# Things to tell your grandchildren.



## Pinkamena (Dec 1, 2013)

I was born before Google.


----------



## Kung Fu Ferret (Dec 10, 2013)

I remember when Disney was actually GOOD. None of this garbage. Oh... How I miss "The Lion King"...


----------



## eevee_em (Dec 11, 2013)

My first game system was a GBA. It didn't have a touch screen, and could only display sprites (no polygons). It took AA batteries, and you couldn't play it in the dark because it had no backlight.
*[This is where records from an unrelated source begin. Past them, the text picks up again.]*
/-! ### Accesses that stop -/

/-- The second outcome stops wherever the first does, and for the same reason. -/
def StopsAs {α β : Type} (a : Host.Outcome α Fault Refusal) (b : Host.Outcome β Fault Refusal) : Prop :=
  (∀ f, a = .fault f → b = .fault f) ∧ ∀ q, a = .refused q → b = .refused q

theorem stopsAs_andThen {α β : Type} (a : Host.Outcome α Fault Refusal) (k : α → Host.Outcome β Fault Refusal) :
    StopsAs a (andThen a k) := by
  constructor
  · rintro f rfl
    rfl
  · rintro q rfl
    rfl

theorem StopsAs.trans {α β γ : Type} {a : Host.Outcome α Fault Refusal} {b : Host.Outcome β Fault Refusal}
    {c : Host.Outcome γ Fault Refusal} (h : StopsAs a b) (k : StopsAs b c) : StopsAs a c :=
  ⟨fun f hf => k.1 f (h.1 f hf), fun q hq => k.2 q (h.2 q hq)⟩

section
variable {va : Word} {n : Width}

/-- A misaligned access faults before translation (20_memory.md R68, R70). -/
theorem memRead_misaligned (h : va.toNat % n.bytes ≠ 0) (acc : Access) (priv : Bool) (s : State) :
    memRead va n acc priv s = raise (.alignment va n.bytes acc) s :=
  if_pos ((misaligned_iff va n).2 h)

theorem memWrite_misaligned (h : va.toNat % n.bytes ≠ 0) (v : Word) (priv : Bool) (s : State) :
    memWrite va n v priv s = raise (.alignment va n.bytes .write) s :=
  if_pos ((misaligned_iff va n).2 h)

/-- An aligned access stops where its translation does. -/
theorem stopsAs_memRead (h : misaligned va n = false) (acc : Access) (priv : Bool) (s : State) :
    StopsAs (translate va acc priv s) (memRead va n acc priv s) := by
  rw [memRead, if_neg (by simp [h])]
  exact stopsAs_andThen ..

theorem stopsAs_memWrite (h : misaligned va n = false) (v : Word) (priv : Bool) (s : State) :
    StopsAs (translate va .write priv s) (memWrite va n v priv s) := by
  rw [memWrite, if_neg (by simp [h])]
  exact stopsAs_andThen ..

end

/-- With Control.A or Control.U set, no word load is rotated (R69). -/
theorem loadWord_of_not_rotated {s : State} (h : s.cp15.control.getLsbD 1 = true ∨ s.cp15.control.getLsbD 22 = true)
    (va : Word) (priv : Bool) : loadWord va priv s = memRead va .word .read priv s := by
  have hrot : rotatedLoad va s = false := by
    rcases h with h | h
    · rw [rotatedLoad, State.alignCheck, h, Bool.not_true, Bool.and_false, Bool.false_and]
    · rw [rotatedLoad, State.unalignedAllowed, h, Bool.not_true, Bool.and_false]
  rw [loadWord, if_neg (by simp [hrot])]

/-- A fault after the write-back leaves the raw PC at the instruction (40_dispatch.md R163). -/
theorem raise_backState {α : Type} {x : Single} {s : State} {rn : Reg} (hb : x.back = true → rn ≠ 15) (r : FaultRecord) :
    (raise r (x.backState s rn) : Host.Outcome α Fault Refusal) =
      .fault (r.leaving { x.backState s rn with stop := .fault r s.pc }) := by
  rw [← (backState_halfway hb).pc]
  rfl

theorem refuse_backState {α : Type} {x : Single} {s : State} {rn : Reg} (hb : x.back = true → rn ≠ 15)
    (q : RefusalReason) :
    (refuse q (x.backState s rn) : Host.Outcome α Fault Refusal) =
      .refused (q.leaving { x.backState s rn with stop := .refusal q s.pc }) := by
  rw [← (backState_halfway hb).pc]
  rfl

/-- How a single transfer whose access faults ends, after the write-back: at alignment, but for the rotated load; else as
its translation; and a word load as the translation of the address it accesses (R68 to R70, 45_load_store.md R252). -/
def FaultsAfterBack (x : Single) (acc : Access) (s : State) (rn : Reg) : Prop :=
  (x.addr.toNat % x.width.bytes ≠ 0 →
    (acc = .read → x.width = .word → s.cp15.control.getLsbD 1 = true ∨ s.cp15.control.getLsbD 22 = true) →
    exec x.instr s = .fault (.alignment x.addr x.width.bytes acc
      { x.backState s rn with stop := .fault (.alignment x.addr x.width.bytes acc) s.pc })) ∧
  (x.addr.toNat % x.width.bytes = 0 → StopsAs (translate x.addr acc x.priv (x.backState s rn)) (exec x.instr s)) ∧
  (acc = .read → x.width = .word →
    (∀ f, translate (x.wordVa s) .read x.priv (x.backState s rn) = .fault f → misaligned (x.wordVa s) .word = false →
      exec x.instr s = .fault f) ∧
    (∀ q, translate (x.wordVa s) .read x.priv (x.backState s rn) = .refused q → misaligned (x.wordVa s) .word = false →
      exec x.instr s = .refused q))

section
variable {s : State} {c : Cond} {p u w : Bool} {rn rd rm : Reg} {off : BitVec 12} {op : RsiOp} {off8 : BitVec 8} {x : Single}
  (hc : Cond.passes c s.flags = true) (hr : x.refused = false)
include hc hr

theorem faultsAfterBack_wordLoad (hx : x ∈ wordLoads s c u w rn rd off op) : FaultsAfterBack x .read s rn := by
  obtain ⟨hw, hb, he⟩ := exec_wordLoad hc hr hx
  have hstop : misaligned (x.wordVa s) .word = false →
      StopsAs (translate (x.wordVa s) .read x.priv (x.backState s rn)) (exec x.instr s) := by
    intro ha
    rw [he, loadWord_of_aligned (backState_cp15 x s rn) ha]
    exact (stopsAs_memRead ha ..).trans ((stopsAs_andThen ..).trans (stopsAs_andThen ..))
  refine ⟨fun hm hau => ?_, fun ha => ?_, fun _ _ => ⟨fun f hf ha => (hstop ha).1 f hf, fun q hq ha => (hstop ha).2 q hq⟩⟩
  · have hau' := hau rfl hw
    rw [← backState_cp15 x s rn] at hau'
    rw [hw] at hm
    rw [he, loadWord_of_not_rotated hau', memRead_misaligned hm, raise_backState hb, hw]
    rfl
  · rw [hw] at ha
    have ha := (aligned_iff x.addr .word).2 ha
    have hva := wordVa_of_aligned s ha
    rw [hva] at hstop
    exact hstop ha

theorem faultsAfterBack_narrowLoad (hx : x ∈ byteLoads s c u w rn rd off op ++ halfLoads s c p u w rn rd off8 rm) :
    FaultsAfterBack x .read s rn := by
  obtain ⟨hw, hb, he⟩ := exec_narrowLoad hc hr hx
  refine ⟨fun hm _ => ?_, fun ha => ?_, fun _ h => absurd h hw⟩
  · rw [he, memRead_misaligned hm, raise_backState hb]
    rfl
  · rw [he]
    exact (stopsAs_memRead ((aligned_iff ..).2 ha) ..).trans (stopsAs_andThen ..)

theorem faultsAfterBack_store
    (hx : x ∈ wordStores s c u w rn rd off op ++ byteStores s c u w rn rd off op ++ halfStores s c p u w rn rd off8 rm) :
    FaultsAfterBack x .write s rn := by
  obtain ⟨hb, he⟩ : (x.back = true → rn ≠ 15) ∧ exec x.instr s =
      andThen (memWrite x.addr x.width (s.readReg rd) x.priv (x.backState s rn)) fun s' => .next s'.advance := by
    rw [List.append_assoc] at hx
    rcases List.mem_append.1 hx with hx | hx
    · exact (exec_wordStore hc hr hx).2
    · exact (exec_narrowStore hc hr hx).2
  refine ⟨fun hm _ => ?_, fun ha => ?_, fun h => absurd h (by decide)⟩
  · rw [he, memWrite_misaligned hm, raise_backState hb]
    rfl
  · rw [he]
    exact (stopsAs_memWrite ((aligned_iff ..).2 ha) ..).trans (stopsAs_andThen ..)

end
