-- ==== Sys2Proof/Machine/Ops.lean ====
section
/-! DEFINITION. The named operations over memory, registers and the program counter, how a step ends, and trap entry. -/

namespace Sys2Proof.Machine

/-! ## Memory (spec/20_memory.md) -/

/-- What an address that memory does not list reads as: the reset contents (R19). -/
def unlistedWord : Word := 0

/-- The word at an address (R23). -/
def Memory.readAt : Memory → Nat → Word
  | [], _ => unlistedWord
  | (k, v) :: rest, a => if a = k then v else readAt rest a

/-- Put a cell before the first one with a higher address. -/
def Memory.insertCell (c : Cell) : Memory → Memory
  | [] => [c]
  | d :: rest => if c.1 < d.1 then c :: d :: rest else d :: insertCell c rest

/-- Take out every cell of an address. -/
def Memory.removeAt (m : Memory) (a : Nat) : Memory := m.filter (fun c => c.1 != a)

/-- Set the word at an address and change nothing else (R24). Writing what an unlisted address reads as removes the cell. -/
def Memory.writeAt (m : Memory) (a : Nat) (v : Word) : Memory :=
  if v = unlistedWord then m.removeAt a else (m.removeAt a).insertCell (a, v)

/-- `MemRead(a)` (R23): a 16-bit address is always in range. -/
def Memory.read (m : Memory) (a : Word) : Word := m.readAt a.toNat

/-- `MemWrite(a, v)` (R24). -/
def Memory.write (m : Memory) (a v : Word) : Memory := m.writeAt a.toNat v

/-- The one form of memory: addresses strictly rising and below 65536 (R9), no cell that reads as an unlisted one. -/
abbrev Memory.wf (m : Memory) : Prop :=
  m.Pairwise (fun c d => c.1 < d.1) ∧ ∀ c ∈ m, c.1 < Config.memWords ∧ c.2 ≠ unlistedWord

/-! ## Registers (R10) -/

/-- `R[i]`. -/
def Regs.get (g : Regs) : Reg → Word
  | .r0 => g.r0
  | .r1 => g.r1
  | .r2 => g.r2
  | .r3 => g.r3
  | .r4 => g.r4
  | .r5 => g.r5
  | .r6 => g.r6
  | .r7 => g.r7

/-- `R[i] <- v`. -/
def Regs.set (g : Regs) (r : Reg) (v : Word) : Regs :=
  match r with
  | .r0 => { g with r0 := v }
  | .r1 => { g with r1 := v }
  | .r2 => { g with r2 := v }
  | .r3 => { g with r3 := v }
  | .r4 => { g with r4 := v }
  | .r5 => { g with r5 := v }
  | .r6 => { g with r6 := v }
  | .r7 => { g with r7 := v }

/-! ## The same over State -/

def State.reg (s : State) (r : Reg) : Word := s.regs.get r

def State.setReg (s : State) (r : Reg) (v : Word) : State := { s with regs := s.regs.set r v }

def State.memRead (s : State) (a : Word) : Word := s.mem.read a

def State.memWrite (s : State) (a v : Word) : State := { s with mem := s.mem.write a v }

def State.setPc (s : State) (a : Word) : State := { s with pc := a }

def State.setFlags (s : State) (f : Flags) : State := { s with flags := f }

def State.setServices (s : State) (p : List (BitVec 8 × TrapAnswer)) : State := { s with services := p }

def State.setOutcome (s : State) (o : StepOutcome) : State := { s with outcome := o }

/-! ## The address calculator -/

/-- `EA(b, o)`: the exact sum, never wrapped; `none` is R26's `raise AddressSpaceViolation`. -/
def ea (b : Word) (o : Int) : Option Word :=
  let t := (b.toNat : Int) + o
  if t < 0 ∨ t > Config.lastAddress then none else some (bv16 t)

/-! ## How a step ends -/

/-- `return Normal` (R51). -/
def returnNormal (s : State) : Result := .next (s.setOutcome .normal)

/-- `return Halted` (R81): the Machine keeps no halted latch, so this is an ordinary state. -/
def returnHalted (s : State) : Result := .next (s.setOutcome .halted)

/-- The three error outcomes (R77). -/
inductive ErrorOutcome where
  | decodeError
  | addressSpaceViolation
  | trapUnregistered
  deriving DecidableEq, Repr

/-- `raise X` (R77): the step ends here with the state as it stands; it vectors nowhere and saves nothing. -/
def raise (e : ErrorOutcome) (s : State) : Result :=
  match e with
  | .decodeError => .fault (.decodeError (s.setOutcome .decodeError))
  | .addressSpaceViolation => .fault (.addressSpaceViolation (s.setOutcome .addressSpaceViolation))
  | .trapUnregistered => .fault (.trapUnregistered (s.setOutcome .trapUnregistered))

/-- Go on with an address, or end the step where `EA` refused to give one (R26). -/
def withAddress (a? : Option Word) (s : State) (k : Word → Result) : Result :=
  match a? with
  | none => raise .addressSpaceViolation s
  | some a => k a

/-! ## Fetch (spec/40_instruction_cycle.md) -/

/-- `MemRead(pc)` (R52). -/
def fetch (s : State) : Word := s.memRead s.pc

/-- `pc <- pc + 1` (R53); `none` where the incremented pc would be 65536, since no address wraps (R29). -/
def advancePc (s : State) : Option State := (ea s.pc 1).map s.setPc

/-! ## Trap entry and return (spec/60_exceptions.md) -/

/-- Trap entry (R85): the return address goes to `R[7]`; nothing else is saved and no mode, mask or stack changes.
`pc` is the incremented pc. -/
def trapEntry (s : State) : State := s.setReg .r7 s.pc

/-- Trap return (R87): `pc` takes the address the service answered; nothing is restored. -/
def trapReturn (s : State) (a : Word) : State := s.setPc a

end Sys2Proof.Machine
end

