-- ==== Sys2Proof/Machine/Operate.lean ====
section
/-! DEFINITION. The operate instructions ADD, AND, NOT (spec/41_operate.md). -/

namespace Sys2Proof.Machine

/-- Write a result to its register, set the flags from it, end normally: how ADD, AND, NOT, the loads and LEA end
(R16, R58, R64). -/
def writeResult (dst : Reg) (v : Word) (s : State) : Result := returnNormal ((s.setReg dst v).setcc v)

/-- The ALU's addition, modulo 65536 (R58, R59). -/
def aluAdd (a b : Word) : Word := bv16 ((a.toNat : Int) + (b.toNat : Int))

/-- The ALU's conjunction (R58, R61). -/
def aluAnd (a b : Word) : Word := a &&& b

/-- The ALU's complement (R58, R63). -/
def aluNot (a : Word) : Word := ~~~a

/-- ADD, register form (R59). -/
def execAddReg (dst src1 src2 : Reg) (s : State) : Result :=
  writeResult dst (aluAdd (s.reg src1) (registerOperand src2 s)) s

/-- ADD, immediate form (R60). -/
def execAddImm (dst src1 : Reg) (imm : Int) (s : State) : Result :=
  writeResult dst (aluAdd (s.reg src1) (immediateOperand imm)) s

/-- AND, register form (R61). -/
def execAndReg (dst src1 src2 : Reg) (s : State) : Result :=
  writeResult dst (aluAnd (s.reg src1) (registerOperand src2 s)) s

/-- AND, immediate form (R62). -/
def execAndImm (dst src1 : Reg) (imm : Int) (s : State) : Result :=
  writeResult dst (aluAnd (s.reg src1) (immediateOperand imm)) s

/-- NOT (R63). -/
def execNotReg (dst src1 : Reg) (s : State) : Result := writeResult dst (aluNot (s.reg src1)) s

end Sys2Proof.Machine
end

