-- ==== Sys2Proof/Machine/MemoryAccess.lean ====
section
/-! DEFINITION. The memory access instructions LD, ST, LDI, STI, LDR, STR and LEA (spec/42_memory_access.md). -/

namespace Sys2Proof.Machine

/-- Load the word at an address into a register and set the flags from it (R64). -/
def loadFrom (a? : Option Word) (reg : Reg) (s : State) : Result :=
  withAddress a? s (fun a => writeResult reg (s.memRead a) s)

/-- Store a register at an address; the flags are not touched (R64). -/
def storeTo (a? : Option Word) (reg : Reg) (s : State) : Result :=
  withAddress a? s (fun a => returnNormal (s.memWrite a (s.reg reg)))

/-- LD (R65). -/
def execLd (reg : Reg) (off9 : Int) (s : State) : Result := loadFrom (pcRelative off9 s) reg s

/-- ST (R66). -/
def execSt (reg : Reg) (off9 : Int) (s : State) : Result := storeTo (pcRelative off9 s) reg s

/-- LDI (R67). -/
def execLdi (reg : Reg) (off9 : Int) (s : State) : Result := loadFrom (indirect off9 s) reg s

/-- STI (R68). -/
def execSti (reg : Reg) (off9 : Int) (s : State) : Result := storeTo (indirect off9 s) reg s

/-- LDR (R69). -/
def execLdr (reg base : Reg) (off6 : Int) (s : State) : Result := loadFrom (baseOffset base off6 s) reg s

/-- STR (R70). -/
def execStr (reg base : Reg) (off6 : Int) (s : State) : Result := storeTo (baseOffset base off6 s) reg s

/-- LEA (R71): the address itself, with no memory access; it sets the flags (spec/90_conflicts.md C12). -/
def execLea (reg : Reg) (off9 : Int) (s : State) : Result :=
  withAddress (pcRelative off9 s) s (fun a => writeResult reg a s)

end Sys2Proof.Machine
end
Also when I was a kid not it was fairly common for people to not have a cell phone, and I was in highschool when the very first iphone was released.


----------



## Kung Fu Ferret (Dec 11, 2013)

When I was your age, we rented movies from a STORE!


----------



## sv_01 (Dec 11, 2013)

I had a phone with a keyboard.


----------



## kyeugh (Dec 12, 2013)

Back in my day, there were only two channels on the radio: on, and off.


----------



## Dar (Dec 16, 2013)

When I was a boy... *snore*


----------



## Eloi (Dec 16, 2013)

_My _mom and dad are older than* Kwanzaa*.


----------



## Kung Fu Ferret (Dec 16, 2013)

I remember when Pokemon came out. It still peeves me when people mispronounce it.


----------